I am not a specialist virologist, so this is slightly outwith my field. However if you are going to learn a bit about viral replication then you should go no further than HIV. It is probably the most interesting.
The beauty about the HIV replication cycle is that each major step can now be complemented with an HIV anti-viral drug. (almost certainly due to the massive amount of research done on HIV.)
There are six main steps to HIV replication, described in the bullets and the diagram below. (This is fairly basic and can be expanded upon considerably depending upon how much detail you need to know the topic)
1) Attachment:- HIV virus attaches to receptors (usually CCR5 but occasionally CXCR4 or other receptors) on macrophages or CD4 Lymphocytes.
2) Fusion:-Fusion between gp120 on the virion and CD4.
3) Reverse Transcription: The reverse transcriptase enzyme converts the HIV RNA strand into a DNA. The reverse transcriptase enzyme also has DNA dependent DNA polymerase activity which create a complementary DNA strand.
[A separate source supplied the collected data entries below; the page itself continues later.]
/-- What a failing fetch leaves meets the invariant. -/
theorem inv_stopped {s t : State} (h : s.Inv)
    (hstop : Stopped s t (if s.pc.toNat < s.cfg.memSize then some (s.mem.read s.pc.toNat) else none)) : t.Inv := by
  obtain ⟨hc, -, hm, hrun, k, hfault, hk⟩ := hstop
  refine inv_failed (hc ▸ h.cfgValid) (hm ▸ h.memWf) (by rw [hm, hc]; exact h.memWithin) hrun hfault hk ?_
  simp [hc]

theorem step_keeps_inv {s t : State} (h : s.Inv) (hst : step s = .next t) : t.Inv := by
  obtain ⟨i, u, hf, -, ha, rfl⟩ | hstop := step_next_cases hst
  · exact inv_haltCheck (inv_answer h (running_of_step hst) hf ha)
  · exact inv_stopped h hstop

/-- Settles O48: by what an instruction answers, the halt check, and what a failing fetch leaves. -/
theorem stepKeepsInvariant : Obligations.StepKeepsInvariant := by
  unfold Obligations.StepKeepsInvariant
  exact fun s t => step_keeps_inv

/-! ### Reset and load (R28, R140, R142) -/

/-- Settles O45: each field as `State.resetWith` gives it. -/
theorem resetState : Obligations.ResetState := by
  unfold Obligations.ResetState
  refine fun cfg => ⟨rfl, rfl, rfl, fun r hr => ?_, fun a => rfl, rfl, rfl⟩
  cases r with
  | esp => exact absurd rfl hr
  | eax | ecx | edx | ebx | ebp | esi | edi => rfl

theorem resetWith_inv {cfg : Config} (h : cfg.Valid) : (State.resetWith cfg).Inv := inv_running h rfl rfl rfl rfl

/-- Settles O46: memory is empty and the run has just begun; the default configuration is legal. -/
theorem resetMeetsInvariant : Obligations.ResetMeetsInvariant := by
  unfold Obligations.ResetMeetsInvariant
  exact ⟨fun cfg => resetWith_inv, resetWith_inv (by decide)⟩

/-- What is copied ends inside memory, or nothing is. -/
theorem load_fits (cfg : Config) (maxLen : Nat) (p : List Byte) :
    p.take (Config.loadCount cfg maxLen p.length) = [] ∨
      cfg.loadBase.toNat + (p.take (Config.loadCount cfg maxLen p.length)).length ≤ cfg.memSize := by
  by_cases h : cfg.loadBase.toNat ≤ cfg.memSize
  · right
    simp only [List.length_take, Config.loadCount]
    omega
  · left
    have : Config.loadCount cfg maxLen p.length = 0 := by simp only [Config.loadCount]; omega
    rw [this, List.take_zero]

theorem load_keeps_inv {s : State} (h : s.Inv) (maxLen : Nat) (p : List Byte) : (s.load maxLen p).1.Inv where
  cfgValid := h.cfgValid
  memWf := wf_writeBytes _ _ h.memWf
  memWithin := within_writeBytes _ _ h.memWithin (load_fits ..)
  faultIff := h.faultIff
  normalPc := h.normalPc
  noRegister := h.noRegister
  opcodeIff := h.opcodeIff

/-- What memory reads as after a load. -/
theorem read_load {s : State} (h : s.mem.wf = true) (maxLen : Nat) (p : List Byte) (a : Nat) :
    (s.load maxLen p).1.mem.read a =
      if s.cfg.loadBase.toNat ≤ a then
        ((p.take (Config.loadCount s.cfg maxLen p.length))[a - s.cfg.loadBase.toNat]?).getD (s.mem.read a)
      else s.mem.read a :=
  read_writeBytes _ _ _ h

/-- Settles O47: the bytes copied are the program's first, from `LOAD_BASE` on, and no other is written. -/
theorem loadPlacesTheProgram : Obligations.LoadPlacesTheProgram := by
  unfold Obligations.LoadPlacesTheProgram
  intro s maxLen p h
  refine ⟨Config.loadCount s.cfg maxLen p.length, rfl, rfl, fun i b hi hb => ?_, fun a ha => ?_, rfl,
    load_keeps_inv h maxLen p⟩
  · rw [read_load h.memWf, if_pos (Nat.le_add_right ..), Nat.add_sub_cancel_left, List.getElem?_take_of_lt hi, hb,
      Option.getD_some]
  · rw [read_load h.memWf]
    split
    · rw [List.getElem?_eq_none (by rw [List.length_take]; omega), Option.getD_none]
    · rfl

/-! ### Runs (R115, R116) -/

theorem runFuel_of_step {s t : State} (h : step s = .next t) (n : Nat) : runFuel (n + 1) s = runFuel n t := by
  rw [runFuel, h]

/-- A running state makes a step, and a run under more fuel goes on from there. -/
theorem runFuel_running {s : State} (h : s.run = .running) :
    ∃ t, step s = .next t ∧ ∀ n, runFuel (n + 1) s = runFuel n t := by
  obtain ⟨_, t, -, -, -, hst⟩ | ⟨f, -, hst, -⟩ := step_cases h
  · exact ⟨_, hst, runFuel_of_step hst⟩
  · exact ⟨_, hst, runFuel_of_step hst⟩

/-- What every step keeps holds after any number of steps. -/
theorem runFuel_induction {P : State → Prop} (hstep : ∀ s t, P s → step s = .next t → P t) {s : State} (h : P s) (n : Nat) :
    P (runFuel n s) := by
  induction n generalizing s with
  | zero => exact h
  | succ n ih =>
    by_cases hr : s.run = .running
    · obtain ⟨t, hst, hrun⟩ := runFuel_running hr
      rw [hrun]
      exact ih (hstep s t h hst)
    · rwa [runFuel_of_ended hr]

/-- A run under the fuel of two is the second run from where the first stands. -/
theorem runFuel_add (n k : Nat) (s : State) : runFuel (n + k) s = runFuel k (runFuel n s) := by
  induction n generalizing s with
  | zero => rw [Nat.zero_add, runFuel]
  | succ n ih =>
    by_cases hr : s.run = .running
    · obtain ⟨t, -, hrun⟩ := runFuel_running hr
      rw [Nat.succ_add, hrun, hrun, ih]
    · rw [runFuel_of_ended hr, runFuel_of_ended hr, runFuel_of_ended hr]

/-- Settles O49: by the induction over the steps, and because no step leaves an ended state. -/
theorem runsKeepInvariantAndStayEnded : Obligations.RunsKeepInvariantAndStayEnded := by
  unfold Obligations.RunsKeepInvariantAndStayEnded
  intro s n k h
  refine ⟨runFuel_induction (fun _ _ => step_keeps_inv) h n, ?_, fun hr => ?_⟩
  · exact runFuel_induction (P := fun t => t.cfg = s.cfg) (fun _ _ ht hst => (step_cfg hst).trans ht) rfl n
  · rw [runFuel_add, runFuel_of_ended hr]

/-! ### The bytes at `pc` -/

/-- The bytes at `pc` are fetched as they decode. -/
theorem fetch_of_codeAt {s : State} {bs rest : List Byte} {i : Instr} (hv : s.cfg.Valid) (h : CodeAt s bs)
    (hd : decodeBytes bs = .ok (i, rest)) : s.fetch = .ok i :=
  decode_serves (codeAt_serves hv h) (decodeBytes_eq_ok.mp hd).1

/-- Settles O41: memory serves the decoder the bytes at `pc`, and the halt check is the last thing a step does. -/
theorem stepRunsDecodedInstruction : Obligations.StepRunsDecodedInstruction := by
  unfold Obligations.StepRunsDecodedInstruction
  intro s bs rest i hr hv hcode hd
  obtain ⟨t, ht, ha⟩ := exec_answer i s
  refine ⟨t, ht, ?_⟩
  rw [step_of_exec hr (fetch_of_codeAt hv hcode hd) ht, State.haltCheck, ha.cfg]

/-- JMP rel8 of -2 leads back to itself. -/
theorem exec_jmpRel8_self (s : State) : exec (.jmpRel8 0xFE) s = .next s := by
  have hpc : s.pc + 2 + sext8to32 0xFE = s.pc := by
    rw [BitVec.add_assoc, show (2 : Word) + sext8to32 0xFE = 0#32 by decide, BitVec.add_zero]
  rw [exec, execJmpRel8_run, hpc]

/-- A state that steps to itself is where every run from it stands. -/
theorem runFuel_of_self_step {s : State} (h : step s = .next s) (n : Nat) : runFuel n s = s :=
  runFuel_induction (P := fun t => t = s) (fun t u ht hst => by cases ht; cases h.symm.trans hst; rfl) rfl n

/-- Settles O50: the jump leads back to its own state, which is not at the sentinel, so the halt check lets it run. -/
theorem selfJumpRunsForever : Obligations.SelfJumpRunsForever := by
  unfold Obligations.SelfJumpRunsForever
  intro s hr hv hcode hp
  have hf : s.fetch = .ok (.jmpRel8 0xFE) := fetch_of_codeAt hv hcode (rest := []) rfl
  have hst : step s = .next s := by
    rw [step_of_exec hr hf (exec_jmpRel8_self s), haltCheck_away_from_sentinel hp]
  exact ⟨hst, fun n => by rw [runFuel_of_self_step hst, hr], runFuel_of_self_step hst⟩

/-! ### `pc` outside memory (R111) -/

theorem fetch_of_pc_outside {s : State} (h : s.cfg.memSize ≤ s.pc.toNat) :
    s.fetch = .error (.noOpcode (.memoryOutOfRange s.pc.toNat)) := by
  simp only [State.fetch, decode, codeSource_byte_zero, if_neg (Nat.not_lt.mpr h)]

/-- Settles O36: the opcode fetch fails first, with nothing consumed. -/
theorem fetchOutsideMemoryFails : Obligations.FetchOutsideMemoryFails := by
  unfold Obligations.FetchOutsideMemoryFails
  intro s hr hp
  exact ⟨_, step_of_fetch_error hr (fetch_of_pc_outside hp), ⟨rfl, rfl, rfl⟩, rfl, rfl, rfl⟩

end Sys2Proof.Machine
end

section
/-! SUPPORT. The proofs of the statements about the operations that the meanings share: writes and reads of memory
(`20_memory.md` sections 2 and 3), `Push` (`43_stack.md` section 1) and effective addresses (`40_operand_access.md` section 3). -/

namespace Sys2Proof.Machine

/-! ### Accesses that leave memory (R32, R33, R35, R36) -/

/-- An access that starts outside memory is outside from its own address on (D7). -/
theorem firstBad_of_outside {size a : Nat} (h : size ≤ a) : firstBad size a = a := Nat.max_eq_left h

theorem read8_error {s : State} {a : Nat} (h : s.cfg.memSize ≤ a) : s.read8 a = .error (.memoryOutOfRange a) := by
  rw [State.read8, if_neg (Nat.not_lt.mpr h), firstBad_of_outside h]

theorem memWrite8_error {s : State} {a : Nat} (v : Byte) (h : s.cfg.memSize ≤ a) :
    memWrite8 a v s = .error (.memoryOutOfRange a) s := by rw [memWrite8_run, if_neg (Nat.not_lt.mpr h)]

/-- The byte of an access that is outside memory while those before it are not is the one recorded. -/
theorem firstBad_of_first {size a k : Nat} (hin : ∀ j, j < k → a + j < size) (hout : size ≤ a + k) :
    firstBad size a = a + k := by
  rw [firstBad]
  cases k with
  | zero => omega
  | succ k =>
    have := hin k (Nat.lt_succ_self k)
    omega

/-- Of a 32-bit write cut at byte `k`, the bytes before it are stored and no other byte changes. -/
theorem read_storeBelow_cut {m : Memory} {size a k : Nat} (v : Word) (h : m.wf = true) (hk : k < 4)
    (hin : ∀ j, j < k → a + j < size) (hout : size ≤ a + k) :
    (∀ j, j < k → (m.storeBelow size a v).read (a + j) = byteOf v j) ∧
      ∀ b, ¬(a ≤ b ∧ b < a + k) → (m.storeBelow size a v).read b = m.read b := by
  constructor
  · intro j hj
    have := hin j hj
    rw [read_storeBelow _ _ _ _ h, if_pos (by omega), Nat.add_sub_cancel_left]
  · intro b hb
    rw [read_storeBelow _ _ _ _ h, if_neg (by omega)]

/-- Settles O6: a byte is checked by itself, and a word that is cut keeps the bytes stored before the cut. -/
theorem writesAreByteAtATime : Obligations.WritesAreByteAtATime := by
  unfold Obligations.WritesAreByteAtATime
  intro s hm
  refine ⟨fun a v h => memWrite8_error v h, fun a v h => ?_, fun a v h => ?_, fun a v k hk hin hout => ?_⟩
  · exact ⟨_, memWrite8_ok v h, read_write_self a v hm, fun b hb => read_write_other v hm hb, rfl⟩
  · exact ⟨_, memWrite32_ok h, storedWord_storeBelow hm h rfl, rfl⟩
  · have hcut : ¬InRange s a.toNat := by simp only [InRange]; omega
    obtain ⟨hstored, hkept⟩ := read_storeBelow_cut v hm hk hin hout
    exact ⟨_, by rw [memWrite32_error hcut, firstBad_of_first hin hout], hstored, hkept, rfl⟩

/-- Settles O8: a read checks its bytes before it reads them, and the lowest outside memory is the larger of its address and
the capacity. -/
theorem readsAreBoundedAndLittleEndian : Obligations.ReadsAreBoundedAndLittleEndian := by
  unfold Obligations.ReadsAreBoundedAndLittleEndian
  intro s
  refine ⟨fun a h => read8_ok h, fun a h => read8_error h, fun a h => ?_, fun a h => ?_⟩
  · exact ⟨_, memRead32_ok h, toNat_wordOfBytes ..⟩
  · refine ⟨_, memRead32_error (Nat.not_lt.mpr h), Nat.le_max_right .., Nat.le_max_left .., Nat.max_le.mpr ⟨by omega, h⟩,
      fun g hg hlt => ?_⟩
    rw [firstBad] at hlt
    omega

/-! ### A push that leaves memory (R95) -/

theorem push_error (v : Word) {s : State} (h : ¬InRange s (s.regs.esp - 4).toNat) :
    push v s = .error (.memoryOutOfRange (firstBad s.cfg.memSize (s.regs.esp - 4).toNat)) (afterPush v s) := by
  rw [push_run, if_neg h, afterPush]

theorem afterPush_sameRegsBut (v : Word) (s : State) : SameRegsBut s (afterPush v s) [.esp] := sameRegsBut_of_regs_set rfl

/-- Settles O11: the decrement is made in both cases, and the write stores what of the slot lies inside memory. -/
theorem pushDecrementsThenWrites : Obligations.PushDecrementsThenWrites := by
  unfold Obligations.PushDecrementsThenWrites
  intro s v hm
  constructor
  · exact fun h => ⟨_, push_ok v h, rfl, afterPush_sameRegsBut v s, storedWord_storeBelow hm h rfl, rfl, rfl, rfl, rfl⟩
  · exact fun h => ⟨_, _, push_error v h, rfl, afterPush_sameRegsBut v s, storedBelow_storeBelow hm rfl, rfl, rfl, rfl, rfl⟩

/-! ### Effective addresses (R76) -/

theorem effAddr_ok {m : ModRM} (s : State) (h : m.rm ≠ 4) : effAddr m s = .ok (effectiveAddress m s.regs) s := by
  rw [effAddr_run, if_neg h]

theorem effectiveAddress_register {m : ModRM} (g : Regs) (hmod : m.mod = 0) (hrm : m.rm ≠ 5) :
    effectiveAddress m g = g.get (rmReg m) := by rw [effectiveAddress, if_pos hmod, if_neg hrm]

theorem effectiveAddress_absolute {m : ModRM} {d : Word} (g : Regs) (hmod : m.mod = 0) (hrm : m.rm = 5)
    (hd : m.disp = some d) : effectiveAddress m g = d := by
  rw [effectiveAddress, if_pos hmod, if_pos hrm, ModRM.dispWord, hd, Option.getD_some]

theorem effectiveAddress_displaced {m : ModRM} {d : Word} (g : Regs) (hmod : m.mod ≠ 0) (hd : m.disp = some d) :
    effectiveAddress m g = g.get (rmReg m) + d := by
  rw [effectiveAddress, if_neg hmod, ModRM.dispWord, hd, Option.getD_some]

/-- Settles O13: one form for each row of the table, and the SIB forms fail before an address is computed. -/
theorem effectiveAddressForms : Obligations.EffectiveAddressForms := by
  unfold Obligations.EffectiveAddressForms
  intro m s d _
  refine ⟨fun h => ?_, fun h0 h4 h5 => ?_, fun h0 h5 hd => ?_, fun h12 h4 hd => ?_⟩
  · rw [effAddr_run, if_pos h]
  · rw [effAddr_ok s h4, effectiveAddress_register _ h0 h5, rmReg]
  · rw [effAddr_ok s (by simp [h5]), effectiveAddress_absolute _ h0 h5 hd]
  · have h0 : m.mod ≠ 0 := by obtain h | h := h12 <;> simp [h]
    exact ⟨_, effAddr_ok s h4, by rw [effectiveAddress_displaced _ h0 hd, BitVec.toNat_add, rmReg]⟩

end Sys2Proof.Machine
end

section
/-! SUPPORT. The proofs of the statements about instructions that complete (`41_data_movement.md` to `44_control_transfer.md`):
the state each leaves is that of one register write, one store, one push or one pop, and each of the four has one frame. -/

namespace Sys2Proof.Machine

/-! ### The result in a register -/

/-- The state after an instruction that writes `v` to `r` alone, with `pc` at `p`. -/
def afterRegister (r : Reg) (v p : Word) (s : State) : State := { s with pc := p, regs := s.regs.set r v }

/-- Such an instruction completes, in the words of the statements. -/
theorem completes_register {o : Host.Outcome State Fault Refusal} {r : Reg} {v p : Word} {s : State}
    (h : o = .next (afterRegister r v p s)) :
    ∃ t, o = .next t ∧ t.regs.get r = v ∧ SameRegsBut s t [r] ∧ t.pc = p ∧ SameMem s t ∧ SameControl s t :=
  ⟨_, h, regs_get_set_self .., sameRegsBut_of_regs_set rfl, rfl, fun _ => rfl, rfl, rfl, rfl⟩

/-- The same for a result that is stated as a number. -/
theorem completes_register_toNat {o : Host.Outcome State Fault Refusal} {r : Reg} {v p : Word} {s : State} {n : Nat}
    (h : o = .next (afterRegister r v p s)) (hn : v.toNat = n) :
    ∃ t, o = .next t ∧ (t.regs.get r).toNat = n ∧ SameRegsBut s t [r] ∧ t.pc = p ∧ SameMem s t ∧ SameControl s t := by
  obtain ⟨t, ht, hv, hframe⟩ := completes_register h
  exact ⟨t, ht, by rw [hv, hn], hframe⟩

/-- A ModRM byte that names a register is the whole sequence (R55). -/
theorem modrm_length_of_register {m : ModRM} (h : m.mod = 3) : m.length = 1 := by
  rw [ModRM.length, h, if_neg (by simp [sibFollows]), dispKind_eq_absent.mpr (.inl rfl), DispKind.size]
The double stranded DNA is then transported to the cell nucleus.
4) Integration: The HIV dsDNA is incorporated into the host cell nucleus.
5) Replication: During viral replication the HIV proviral DNA is converted into mRNA (transcription). Some of this mRNA is converted into regulatory proteins tat and rev and into structural proteins such as gag and env.
6) Assembly: During this stage, the HIV polyproteins are converted/cleaved into functional HIV proteins by proteases, and the virion assembles on the inner surface of the plasma membrane through gag proteins and starts to bud from the cell wall.
Antiretroviral (ARV) drugs are broadly classified by the phase of the retrovirus life-cycle that the drug inhibits.
- CCR5 receptor antagonists are the first antiretroviral drugs which do not target the virus directly. Instead, they bind to the CCR5 receptor on the surface of the T-Cell and block viral attachment to the cell. Most strains of HIV attach to T-Cells using the CCR5 receptor. If HIV cannot attach to the cell, it cannot gain entry to replicate. e.g. maraviroc
- Fusion inhibitors interfere with binding, fusion and entry of HIV-1 to the host cell by blocking one of several targets. e.g. enfuvirtide
- Nucleoside reverse transcriptase inhibitors (NRTI) and nucleotide reverse transciptase inhibitors (NtRTI) are nucleoside and nucleotide analogues which inhibit reverse transcription by being incorporated into the newly synthesized viral DNA strand as faulty nucleotides; they both act as competitive substrate inhibitors. e.g. zidovudine (AZT), lamivudine (3TC)
- Non-Nucleoside reverse transcriptase inhibitors (NNRTI) inhibit reverse transcriptase by binding to an allosteric site of the enzyme; NNRTIs act as non-competitive inhibitors of reverse transcriptase. e.g. efavirenz, nevaripine.
- Integrase inhibitors inhibit the enzyme integrase, which is responsible for integration of viral DNA into the DNA of the infected cell. e.g. raltegravir
- Protease inhibitors (PIs) target viral assembly by inhibiting the activity of protease, an enzyme used by HIV to cleave nascent proteins for the final assembly of new virions. e.g. ritonavir, nelfnavir.
- Maturation inhibitors inhibit the last step in gag processing in which the viral capsid polyprotein is cleaved, thereby blocking the conversion of the polyprotein into the mature capsid protein (p24). Because these viral particles have a defective core, the virions released consist mainly of non-infectious particles. e.g. alpha interferon
If you were to learn the replication cycles of any other viruses, then the next two I would go for are Hepatitis B and Influenza.